- Opening Delimiter -
theorem kept_standbyTakeover {μ : Nat} (hw : 982252228520449088159745 &&& μ = 982252228520449088159745) {s0 : State} {s : State}  (kh : Kept μ s0 s) :
    Kept μ s0 (standbyTakeover s) := by
  have k_gmChange : 982252228520449088159745 &&& μ = 982252228520449088159745 := sub_of hw rfl
  have i0 : μ.testBit 0 = true := bit_of hw rfl
  have i42 : μ.testBit 42 = true := bit_of hw rfl
  have i43 : μ.testBit 43 = true := bit_of hw rfl
  have i46 : μ.testBit 46 = true := bit_of hw rfl
  have i76 : μ.testBit 76 = true := bit_of hw rfl
  have i78 : μ.testBit 78 = true := bit_of hw rfl
  have i79 : μ.testBit 79 = true := bit_of hw rfl
  unfold standbyTakeover
  repeat' first
    | with_reducible assumption
    | (intro s; with_reducible refine (fun (hs : Kept μ s0 s) => ?_) ?_)
    | intro x
    | lift_lets
    | with_reducible refine kept_gmChange k_gmChange ?_
    | (fail_if_no_progress with_reducible refine Kept.mk' ?_  (h_tb := .inr ⟨i0, sm, sm, sm⟩) (h_hp := .inr ⟨i42, .inr i43, sm, sm, .inr i46, sm, sm, sm, sm, sm, sm, sm⟩) (h_cnt := .inr i76) (h_evLog := .inr i78) (h_evLogSeq := .inr i79))
    | split
    | dsimp +zetaDelta only

theorem kept_chooseSource {μ : Nat} (hw : 984908559667063263592453 &&& μ = 984908559667063263592453) {s0 : State} {s : State}  (kh : Kept μ s0 s) :
    Kept μ s0 (chooseSource s) := by
  have k_enterHoldover : 906694364794534764740613 &&& μ = 906694364794534764740613 := sub_of hw rfl
  have k_switchTo : 984908559667063263592453 &&& μ = 984908559667063263592453 := sub_of hw rfl
  have i0 : μ.testBit 0 = true := bit_of hw rfl
  have i2 : μ.testBit 2 = true := bit_of hw rfl
  have i42 : μ.testBit 42 = true := bit_of hw rfl
  have i43 : μ.testBit 43 = true := bit_of hw rfl
  have i46 : μ.testBit 46 = true := bit_of hw rfl
  have i68 : μ.testBit 68 = true := bit_of hw rfl
  have i71 : μ.testBit 71 = true := bit_of hw rfl
  have i76 : μ.testBit 76 = true := bit_of hw rfl
  have i78 : μ.testBit 78 = true := bit_of hw rfl
  have i79 : μ.testBit 79 = true := bit_of hw rfl
  unfold chooseSource
  repeat' first
    | with_reducible assumption
    | (intro s; with_reducible refine (fun (hs : Kept μ s0 s) => ?_) ?_)
    | intro x
    | lift_lets
    | with_reducible refine kept_switchTo k_switchTo ?_
    | with_reducible refine kept_enterHoldover k_enterHoldover ?_
    | (fail_if_no_progress with_reducible refine Kept.mk' ?_  (h_tb := .inr ⟨i0, sm, .inr i2, sm⟩) (h_hp := .inr ⟨i42, .inr i43, sm, sm, .inr i46, sm, sm, sm, sm, sm, sm, sm⟩) (h_vbat := .inr ⟨i68, sm, sm, .inr i71, sm⟩) (h_cnt := .inr i76) (h_evLog := .inr i78) (h_evLogSeq := .inr i79))
    | split
    | dsimp +zetaDelta only

theorem kept_ppsOutTick {μ : Nat} (hw : 1 &&& μ = 1) {s0 : State} {s : State}  (kh : Kept μ s0 s) :
    Kept μ s0 (ppsOutTick s) := by
  have i0 : μ.testBit 0 = true := bit_of hw rfl
  unfold ppsOutTick
  repeat' first
    | with_reducible assumption
    | (intro s; with_reducible refine (fun (hs : Kept μ s0 s) => ?_) ?_)
    | intro x
    | lift_lets
    | (fail_if_no_progress with_reducible refine Kept.mk' ?_  (h_tb := .inr ⟨i0, sm, sm, sm⟩))
    | split
    | dsimp +zetaDelta only

theorem kept_nextEdge {μ : Nat} (hw : 1 &&& μ = 1) {s0 : State} {s : State}  (kh : Kept μ s0 s) :
    Kept μ s0 (nextEdge s) := by
  have k_seen : 1 &&& μ = 1 := sub_of hw rfl
  have i0 : μ.testBit 0 = true := bit_of hw rfl
  unfold nextEdge
  repeat' first
    | with_reducible assumption
    | (intro s; with_reducible refine (fun (hs : Kept μ s0 s) => ?_) ?_)
    | intro x
    | lift_lets
    | with_reducible refine kept_seen k_seen ?_
    | (fail_if_no_progress with_reducible refine Kept.mk' ?_  (h_tb := .inr ⟨i0, sm, sm, sm⟩))
    | split
    | dsimp +zetaDelta only

theorem kept_edgeAt {μ : Nat} (hw : 1 &&& μ = 1) {s0 : State} {g : Nat} {s : State}  (kh : Kept μ s0 s) :
    Kept μ s0 (edgeAt g s) := by
  have i0 : μ.testBit 0 = true := bit_of hw rfl
  unfold edgeAt
  repeat' first
    | with_reducible assumption
    | (intro s; with_reducible refine (fun (hs : Kept μ s0 s) => ?_) ?_)
    | intro x
    | lift_lets
    | (fail_if_no_progress with_reducible refine Kept.mk' ?_  (h_tb := .inr ⟨i0, sm, sm, sm⟩))
    | split
    | dsimp +zetaDelta only

theorem kept_advance {μ : Nat} (hw : 3 &&& μ = 3) {s0 s : State} (st : s.tb.started = true) (kh : Kept μ s0 s) : Kept μ s0 (advance s) := by
  have k_edgeAt : 1 &&& μ = 1 := sub_of hw rfl
  have k_nextEdge : 1 &&& μ = 1 := sub_of hw rfl
  have k_seen : 1 &&& μ = 1 := sub_of hw rfl
  have i0 : μ.testBit 0 = true := bit_of hw rfl
  have i1 : μ.testBit 1 = true := bit_of hw rfl
  have h1 : Kept μ s0 { s with tb := { s.tb with tick := (s.tb.tick + 1) % 2 ^ 64 } } :=
    ⟨kh.pending, kh.part, kh.hp, kh.push, fun _ q => by simp_all, kh.svn, kh.bill, kh.ctr, kh.ctr64, kh.evl, kh.tlog, kh.fr.mk' (h_tb := .inr ⟨i0, .inr i1, sm, sm⟩)⟩
  unfold advance
  dsimp only
  split
  · exact kept_seen k_seen (kept_edgeAt k_edgeAt (Kept.mk' h1  (h_tb := .inr ⟨i0, .inr i1, sm, sm⟩)))
  · exact kept_nextEdge k_nextEdge h1


theorem kept_sampleDi {μ : Nat} (hw : 4294967297 &&& μ = 4294967297) {s0 : State} {di : BitVec 16} {s : State}  (kh : Kept μ s0 s) :
    Kept μ s0 (sampleDi di s) := by
  have i0 : μ.testBit 0 = true := bit_of hw rfl
  have i32 : μ.testBit 32 = true := bit_of hw rfl
  unfold sampleDi
  repeat' first
    | with_reducible assumption
    | (intro s; with_reducible refine (fun (hs : Kept μ s0 s) => ?_) ?_)
    | intro x
    | lift_lets
    | with_reducible refine kept_foldl (fun s x hs => ?_) ?_
    | (fail_if_no_progress with_reducible refine Kept.mk' ?_  (h_tb := .inr ⟨i0, sm, sm, sm⟩) (h_pub := .inr ⟨i32, sm, sm, sm⟩))
    | split
    | dsimp +zetaDelta only

theorem kept_timeTick {μ : Nat} (hw : 984908559667063263592453 &&& μ = 984908559667063263592453) {s0 : State} {s : State}  (kh : Kept μ s0 s) :
    Kept μ s0 (timeTick s) := by
  have k_chooseSource : 984908559667063263592453 &&& μ = 984908559667063263592453 := sub_of hw rfl
  have k_noteQuals : 1 &&& μ = 1 := sub_of hw rfl
  have k_ppsOutTick : 1 &&& μ = 1 := sub_of hw rfl
  have k_refreshTq : 906694364785738671718401 &&& μ = 906694364785738671718401 := sub_of hw rfl
  have k_standbyTakeover : 982252228520449088159745 &&& μ = 982252228520449088159745 := sub_of hw rfl
  unfold timeTick
  repeat' first
    | with_reducible assumption
    | (intro s; with_reducible refine (fun (hs : Kept μ s0 s) => ?_) ?_)
    | intro x
    | lift_lets
    | with_reducible refine kept_refreshTq k_refreshTq ?_
    | with_reducible refine kept_noteQuals k_noteQuals ?_
    | with_reducible refine kept_standbyTakeover k_standbyTakeover ?_
    | with_reducible refine kept_chooseSource k_chooseSource ?_
    | with_reducible refine kept_ppsOutTick k_ppsOutTick ?_
    | split
    | dsimp +zetaDelta only

theorem kept_shiftTimers {μ : Nat} (hw : 151115745466227504611505 &&& μ = 151115745466227504611505) {s0 : State} {d : Int} {s : State}  (kh : Kept μ s0 s) :
    Kept μ s0 (shiftTimers d s) := by
  have i0 : μ.testBit 0 = true := bit_of hw rfl
  have i4 : μ.testBit 4 = true := bit_of hw rfl
  have i5 : μ.testBit 5 = true := bit_of hw rfl
  have i7 : μ.testBit 7 = true := bit_of hw rfl
  have i15 : μ.testBit 15 = true := bit_of hw rfl
  have i17 : μ.testBit 17 = true := bit_of hw rfl
  have i22 : μ.testBit 22 = true := bit_of hw rfl
  have i23 : μ.testBit 23 = true := bit_of hw rfl
  have i26 : μ.testBit 26 = true := bit_of hw rfl
  have i28 : μ.testBit 28 = true := bit_of hw rfl
  have i54 : μ.testBit 54 = true := bit_of hw rfl
  have i77 : μ.testBit 77 = true := bit_of hw rfl
  unfold shiftTimers
  repeat' first
    | with_reducible assumption
    | (intro s; with_reducible refine (fun (hs : Kept μ s0 s) => ?_) ?_)
    | intro x
    | lift_lets
    | (fail_if_no_progress with_reducible refine Kept.mk' ?_  (h_tb := .inr ⟨i0, sm, sm, sm⟩) (h_eth := .inr ⟨i4, .inr i5, sm, .inr i7⟩) (h_svf := .inr i15) (h_isl := .inr i17) (h_cap := .inr ⟨i22, .inr i23, sm, sm⟩) (h_mtr := .inr ⟨i26, sm, .inr i28⟩) (h_pair := .inr ⟨i54, sm, sm, sm⟩) (h_limits := .inr i77))
    | split
    | dsimp +zetaDelta only

theorem kept_timeStep {μ : Nat} (hw : 1060466441407376444784831 &&& μ = 1060466441407376444784831) {s0 : State} {src ns since : Nat} {s : State}  (kh : Kept μ s0 s) :
    Kept μ s0 (timeStep src ns since s) := by
  have k_edgeAt : 1 &&& μ = 1 := sub_of hw rfl
  have k_raise : 906694364785738671718400 &&& μ = 906694364785738671718400 := sub_of hw rfl
  have k_refreshTq : 906694364785738671718401 &&& μ = 906694364785738671718401 := sub_of hw rfl
  have k_shiftTimers : 151115745466227504611505 &&& μ = 151115745466227504611505 := sub_of hw rfl
  have k_storeOfs : 2656331146614175432704 &&& μ = 2656331146614175432704 := sub_of hw rfl
  have k_tbFlag : 13194139533312 &&& μ = 13194139533312 := sub_of hw rfl
  have i0 : μ.testBit 0 = true := bit_of hw rfl
  have i1 : μ.testBit 1 = true := bit_of hw rfl
  have i2 : μ.testBit 2 = true := bit_of hw rfl
  have i3 : μ.testBit 3 = true := bit_of hw rfl
  have i4 : μ.testBit 4 = true := bit_of hw rfl
  have i5 : μ.testBit 5 = true := bit_of hw rfl
  have i7 : μ.testBit 7 = true := bit_of hw rfl
  have i15 : μ.testBit 15 = true := bit_of hw rfl
  have i17 : μ.testBit 17 = true := bit_of hw rfl
  have i22 : μ.testBit 22 = true := bit_of hw rfl
  have i23 : μ.testBit 23 = true := bit_of hw rfl
  have i26 : μ.testBit 26 = true := bit_of hw rfl
  have i28 : μ.testBit 28 = true := bit_of hw rfl
  have i42 : μ.testBit 42 = true := bit_of hw rfl
  have i43 : μ.testBit 43 = true := bit_of hw rfl
  have i46 : μ.testBit 46 = true := bit_of hw rfl
  have i54 : μ.testBit 54 = true := bit_of hw rfl
  have i68 : μ.testBit 68 = true := bit_of hw rfl
  have i71 : μ.testBit 71 = true := bit_of hw rfl
  have i77 : μ.testBit 77 = true := bit_of hw rfl
  have i78 : μ.testBit 78 = true := bit_of hw rfl
  have i79 : μ.testBit 79 = true := bit_of hw rfl
  unfold timeStep
  dsimp only
  refine kept_refreshTq k_refreshTq (kept_raise k_raise (kept_tbFlag k_tbFlag ?_))
  have hs : ∀ tb : Tb, tb.started = true → Kept μ s0 { s with tb := tb } := fun tb e =>
    ⟨kh.pending, kh.part, kh.hp, kh.push, fun _ q => by simp_all, kh.svn, kh.bill, kh.ctr, kh.ctr64, kh.evl, kh.tlog, kh.fr.mk' (h_tb := .inr ⟨i0, .inr i1, .inr i2, .inr i3⟩) (h_eth := .inr ⟨i4, .inr i5, sm, .inr i7⟩) (h_svf := .inr i15) (h_isl := .inr i17) (h_cap := .inr ⟨i22, .inr i23, sm, sm⟩) (h_mtr := .inr ⟨i26, sm, .inr i28⟩) (h_hp := .inr ⟨i42, .inr i43, sm, sm, .inr i46, sm, sm, sm, sm, sm, sm, sm⟩) (h_pair := .inr ⟨i54, sm, sm, sm⟩) (h_vbat := .inr ⟨i68, sm, sm, .inr i71, sm⟩) (h_limits := .inr i77) (h_evLog := .inr i78) (h_evLogSeq := .inr i79)⟩
  split
  · exact kept_storeOfs k_storeOfs (kept_edgeAt k_edgeAt (kept_shiftTimers k_shiftTimers (hs _ rfl)))
  · exact kept_edgeAt k_edgeAt (kept_shiftTimers k_shiftTimers (hs _ rfl))

theorem kept_execRateUpdate {μ : Nat} (hw : 906694364794534764740609 &&& μ = 906694364794534764740609) {s0 : State} {m : RateMeas} {s : State}  (kh : Kept μ s0 s) :
    KeptOut μ s0 (execRateUpdate m s) := by
  have k_act : 0 &&& μ = 0 := sub_of hw rfl
  have k_raise : 906694364785738671718400 &&& μ = 906694364785738671718400 := sub_of hw rfl
  have k_refreshTq : 906694364785738671718401 &&& μ = 906694364785738671718401 := sub_of hw rfl
  have k_tbFlag : 13194139533312 &&& μ = 13194139533312 := sub_of hw rfl
  have i0 : μ.testBit 0 = true := bit_of hw rfl
  have i42 : μ.testBit 42 = true := bit_of hw rfl
  have i43 : μ.testBit 43 = true := bit_of hw rfl
  have i46 : μ.testBit 46 = true := bit_of hw rfl
  have i78 : μ.testBit 78 = true := bit_of hw rfl
  have i79 : μ.testBit 79 = true := bit_of hw rfl
  unfold execRateUpdate
  repeat' first
    | with_reducible assumption
    | (intro s; with_reducible refine (fun (hs : Kept μ s0 s) => ?_) ?_)
    | intro x
    | lift_lets
    | with_reducible refine kept_act k_act (fun s hs => ?_) ?_
    | with_reducible refine kept_raise k_raise ?_
    | with_reducible refine kept_tbFlag k_tbFlag ?_
    | with_reducible refine kept_refreshTq k_refreshTq ?_
    | (fail_if_no_progress with_reducible refine Kept.mk' ?_  (h_tb := .inr ⟨i0, sm, sm, sm⟩) (h_hp := .inr ⟨i42, .inr i43, sm, sm, .inr i46, sm, sm, sm, sm, sm, sm, sm⟩) (h_evLog := .inr i78) (h_evLogSeq := .inr i79))
    | split
    | with_reducible refine KeptOut.mk' ?_
    | dsimp +zetaDelta only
- Closing Delimiter -
◆ **ACTIVITY**:
Up to and including the line that holds "kept_gmChange k_gmChange ?_", reproduce the records above exactly from their first line, and give nothing else.

◆ **SOLVED PROBLEM**:
theorem kept_standbyTakeover {μ : Nat} (hw : 982252228520449088159745 &&& μ = 982252228520449088159745) {s0 : State} {s : State}  (kh : Kept μ s0 s) :
    Kept μ s0 (standbyTakeover s) := by
  have k_gmChange : 982252228520449088159745 &&& μ = 982252228520449088159745 := sub_of hw rfl
  have i0 : μ.testBit 0 = true := bit_of hw rfl
  have i42 : μ.testBit 42 = true := bit_of hw rfl
  have i43 : μ.testBit 43 = true := bit_of hw rfl
  have i46 : μ.testBit 46 = true := bit_of hw rfl
  have i76 : μ.testBit 76 = true := bit_of hw rfl
  have i78 : μ.testBit 78 = true := bit_of hw rfl
  have i79 : μ.testBit 79 = true := bit_of hw rfl
  unfold standbyTakeover
  repeat' first
    | with_reducible assumption
    | (intro s; with_reducible refine (fun (hs : Kept μ s0 s) => ?_) ?_)
    | intro x
    | lift_lets
    | with_reducible refine kept_gmChange k_gmChange ?_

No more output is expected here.